◆ **Task to carry out**: Two lines below mark the span: the one containing "hostBind (readValue .cH) fun h =>" and the one containing "hostBind (playWords [.ldpt". Set down both, plus every line between, exactly as they stand, and nothing else.

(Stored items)
------------
-- ==== Sys2Proof/Machine/HostCalls.lean ====
section
/-! DEFINITION. The host software's calls of the block (R271 to R276), by the host script of R112 and R113, as R265 says: every
access is a transaction of the window, played by `step`. The software has no state of its own; a call takes the block's state
and gives back the state it leaves. It is NOT hardware (R6, R265; log 12). -/

namespace Sys2Proof.Machine

/-- A piece of host software: from the block's state, the value or error the caller gets and the block's state after; none
where the block hangs (U13). -/
abbrev HostRun (α : Type) : Type := State → Option (Except HostError α × State)

/-- Ends with a value, making no transaction. -/
def hostReturn {α : Type} (r : Except HostError α) : HostRun α := fun s => some (r, s)

/-- One piece after another; an error ends the call at once (R276: propagation is immediate). -/
def hostBind {α β : Type} (m : HostRun α) (f : α → HostRun β) : HostRun β := fun s =>
  match m s with
  | none => none
  | some (.error e, t) => some (.error e, t)
  | some (.ok a, t) => f a t

/-- The words that a script reads (R112, R113). The caller holds the block (R87, R277), so the script's slots come ahead of
whatever else is scheduled; a refused access ends the call (log 12). -/
def playWords (lines : List ScriptLine) : HostRun (List Word32) := fun s =>
  match playScript lines s with
  | none => none
  | some (ps, t) =>
    some (if ps.any (fun p => p.answer == some .refused) then .error .accessRefused else .ok (wordsRead ps), t)

/-- The value of `RD256` of a register (R113). -/
def readValue (r : Reg) : HostRun U256 :=
  hostBind (playWords [.rd256 r]) fun ws => hostReturn (.ok (BitVec.ofNat 256 (valueOfWords ws)))

/-- `CALL <MNEMONIC>` (R113): the `CMD` write, then `WAIT`, whose value is the last `STATUS` word read. How many reads find
`BUSY = 1` first is open (R141, U14): `polls`, an argument. -/
def callBlock (m : Instr) (polls : Nat) : HostRun Word32 :=
  hostBind (playWords [.cmd m]) fun _ =>
  hostBind (playWords [.wait polls]) fun ws => hostReturn (.ok (ws.getLastD 0))

/-- How an error code of the block reaches the caller (R273 to R276). -/
def hostError (code : BitVec 4) : HostError :=
  if code = 1 then .decodeError
  else if code = 2 then .invalidScalar
  else if code = 3 then .invalidPoint
  else .blockCode code

/-- `CALL`, then the outcome in the word `WAIT` returned: bit 3 `ERR`, the code in bits 7:4 (R148). -/
def callChecked (m : Instr) (polls : Nat) : HostRun Unit :=
  hostBind (callBlock m polls) fun w =>
    hostReturn (if w.getLsbD 3 then .error (hostError (w.extractLsb' 4 4)) else .ok ())

/-- `"04" ‖ hex(PR_X) ‖ hex(PR_Y)` (R273 to R275). -/
def uncompressedHex (x y : U256) : List Char := ['0', '4'] ++ hex256 x ++ hex256 y

/-- Reads `PR_X` and `PR_Y` and gives the uncompressed encoding (R273 to R275). -/
def readPublicHex : HostRun (List Char) :=
  hostBind (readValue .prX) fun x => hostBind (readValue .prY) fun y => hostReturn (.ok (uncompressedHex x y))

/-- The value of a constant register as the window shows it, with no transaction (R38). -/
def readConstant (s : State) (r : Reg) : Nat :=
  valueOfWords ((List.range 8).map fun i => (hostRead s (regOffset r + 4 * i) 32).getD 0)

/-- `getCurve()` (R150, R271): no hardware action. The host-visible form of the curve object is the seven constant registers,
and the record of their values stands for the handle, whose form the spec leaves open (N7; DESIGN CHOICE, log 19). -/
def getCurve (s : State) : Config.Curve where
  p := readConstant s .cP
  a := readConstant s .cA
  b := readConstant s .cB
  gx := readConstant s .cGX
  gy := readConstant s .cGY
  n := readConstant s .cN
  h := readConstant s .cH

/-- `RD256` of the seven constant registers (R145, R271). -/
def readCurve : HostRun Config.Curve :=
  hostBind (readValue .cP) fun p =>
  hostBind (readValue .cA) fun a =>
  hostBind (readValue .cB) fun b =>
  hostBind (readValue .cGX) fun gx =>
  hostBind (readValue .cGY) fun gy =>
  hostBind (readValue .cN) fun n =>
  hostBind (readValue .cH) fun h =>
    hostReturn (.ok { p := p.toNat, a := a.toNat, b := b.toNat, gx := gx.toNat, gy := gy.toNat, n := n.toNat, h := h.toNat })

/-- `initCurve()` (R271): `CALL INIT`, then the three return values, read from the `C_*` registers. The state it leaves has
`READY` set, so that other calls can follow. The types of the three values are the model's choice (N7 leaves the types and
formats of BasePoint and Order open; DESIGN CHOICE, log 19): the whole record, a `Point`, a `Nat`. -/
def initCurve (polls : Nat) : HostRun (Config.Curve × Point × Nat) :=
  hostBind (callChecked .init polls) fun _ =>
  hostBind readCurve fun c => hostReturn (.ok (c, basePoint c, c.n))

/-- `compress(point)` (R272): the prefix test first; a `"04"` string must be 130 hex characters; then `LDPT PA`,
`CALL COMPRESS`, and the result's tag and X. -/
def compressString (polls : Nat) (point : List Char) : HostRun (List Char) :=
  if point.take 2 ≠ ['0', '4'] then hostReturn (.ok point)
  else if point.length ≠ 130 then hostReturn (.error .decodeError)
  else
    match u256OfHex ((point.drop 2).take 64), u256OfHex (point.drop 66) with
    | .ok x, .ok y =>
      hostBind (playWords [.ldpt .pa { tag := 0x04, x := x, y := y }]) fun _ =>
      hostBind (callChecked .compress polls) fun _ =>
      hostBind (playWords [.rd .prTag 0]) fun tag =>
      hostBind (readValue .prX) fun rx =>
        hostReturn (.ok (bytesToHex (tag.map fun w => w.extractLsb' 0 8) ++ hex256 rx))
    | _, _ => hostReturn (.error .decodeError)

/-- `decompress(point)` (R273): `"04"` strings unchanged; else 66 hex characters, the tag and X into `PA`,
`CALL DECOMPRESS`, and the uncompressed encoding. -/
def decompressString (polls : Nat) (point : List Char) : HostRun (List Char) :=
  if point.take 2 = ['0', '4'] then hostReturn (.ok point)
  else if point.length ≠ 66 then hostReturn (.error .decodeError)
  else
    match u256OfHex (point.take 2), u256OfHex (point.drop 2) with
    | .ok tag, .ok x =>
      hostBind (playWords [.wr .paTag 0 (tag.setWidth 32), .ld256 .paX x]) fun _ =>
      hostBind (callChecked .decompress polls) fun _ => readPublicHex
    | _, _ => hostReturn (.error .decodeError)

/-- `generateKeyPair()` (R274): `CALL KEYGEN`, then the private key from `K` and the public key from `PR`. -/
def generateKeyPair (polls : Nat) : HostRun (List Char × List Char) :=
  hostBind (callChecked .keygen polls) fun _ =>
  hostBind (readValue .k) fun k =>
  hostBind readPublicHex fun pub => hostReturn (.ok (hex256 k, pub))

/-- `derivePublicKey(privateKeyHex)` (R275): valid hex, else `DecodeError`; more than 64 digits fails in the host without a
call; else `LD256 K`, `CALL PUBKEY`, and the uncompressed encoding. -/
def derivePublicKey (polls : Nat) (hex : List Char) : HostRun (List Char) :=
  match u256OfHex (leftPad hex 64) with
  | .error e => hostReturn (.error e)
  | .ok k =>
    if 64 < hex.length then hostReturn (.error .invalidScalar)
    else
      hostBind (playWords [.ld256 .k k]) fun _ =>
      hostBind (callChecked .pubkey polls) fun _ => readPublicHex

end Sys2Proof.Machine
end

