-- ==== Sys2Proof/Machine/Sequencer.lean ====
section
/-! DEFINITION. The engine's hidden sequencer during a scalar multiplication (R40, R238), as a machine of its own. It is
not part of State (R41): the whole schedule lies inside the one completion step (R142, R238). -/

namespace Sys2Proof.Machine

open Sys2Proof.Config

/-- The phases of one iteration and the end (R238). -/
inductive Phase where
  | swap1
  | add
  | dbl
  | swap2
  | out
deriving DecidableEq, Repr

/-- The sequencer's hidden state (R40, R41): phase, the 8-bit index `i`, the ladder points. -/
structure Sequencer where
  phase : Phase
  i : BitVec 8
  r0 : Point
  r1 : Point
deriving DecidableEq, Repr

/-- `LOAD` (R238): `R0 <- INF; R1 <- P; i <- 255`. -/
def sequencerLoad (q : Point) : Sequencer := { phase := .swap1, i := 255, r0 := .inf, r1 := q }

/-- One phase of `ITER(i)`, or rest in `OUT` (R238). -/
def sequencerStep (c : Curve) (k : U256) (q : Sequencer) : Sequencer :=
  let s := cswap (k.getLsbD q.i.toNat) q.r0 q.r1
  match q.phase with
  | .swap1 => { q with phase := .add, r0 := s.1, r1 := s.2 }
  | .add => { q with phase := .dbl, r1 := padd c q.r0 q.r1 }
  | .dbl => { q with phase := .swap2, r0 := pdbl c q.r0 }
  | .swap2 =>
    if q.i = 0 then { q with phase := .out, r0 := s.1, r1 := s.2 }
    else { phase := .swap1, i := q.i - 1, r0 := s.1, r1 := s.2 }
  | .out => q

/-- `m` phases. -/
def sequencerRun (c : Curve) (k : U256) : Nat → Sequencer → Sequencer
  | 0, q => q
  | m + 1, q => sequencerRun c k m (sequencerStep c k q)

end Sys2Proof.Machine
end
------------
◆ **Problem solution**:
  hostBind (readValue .cH) fun h =>
    hostReturn (.ok { p := p.toNat, a := a.toNat, b := b.toNat, gx := gx.toNat, gy := gy.toNat, n := n.toNat, h := h.toNat })

/-- `initCurve()` (R271): `CALL INIT`, then the three return values, read from the `C_*` registers. The state it leaves has
`READY` set, so that other calls can follow. The types of the three values are the model's choice (N7 leaves the types and
formats of BasePoint and Order open; DESIGN CHOICE, log 19): the whole record, a `Point`, a `Nat`. -/
def initCurve (polls : Nat) : HostRun (Config.Curve × Point × Nat) :=
  hostBind (callChecked .init polls) fun _ =>
  hostBind readCurve fun c => hostReturn (.ok (c, basePoint c, c.n))

/-- `compress(point)` (R272): the prefix test first; a `"04"` string must be 130 hex characters; then `LDPT PA`,
`CALL COMPRESS`, and the result's tag and X. -/
def compressString (polls : Nat) (point : List Char) : HostRun (List Char) :=
  if point.take 2 ≠ ['0', '4'] then hostReturn (.ok point)
  else if point.length ≠ 130 then hostReturn (.error .decodeError)
  else
    match u256OfHex ((point.drop 2).take 64), u256OfHex (point.drop 66) with
    | .ok x, .ok y =>
      hostBind (playWords [.ldpt .pa { tag := 0x04, x := x, y := y }]) fun _ =>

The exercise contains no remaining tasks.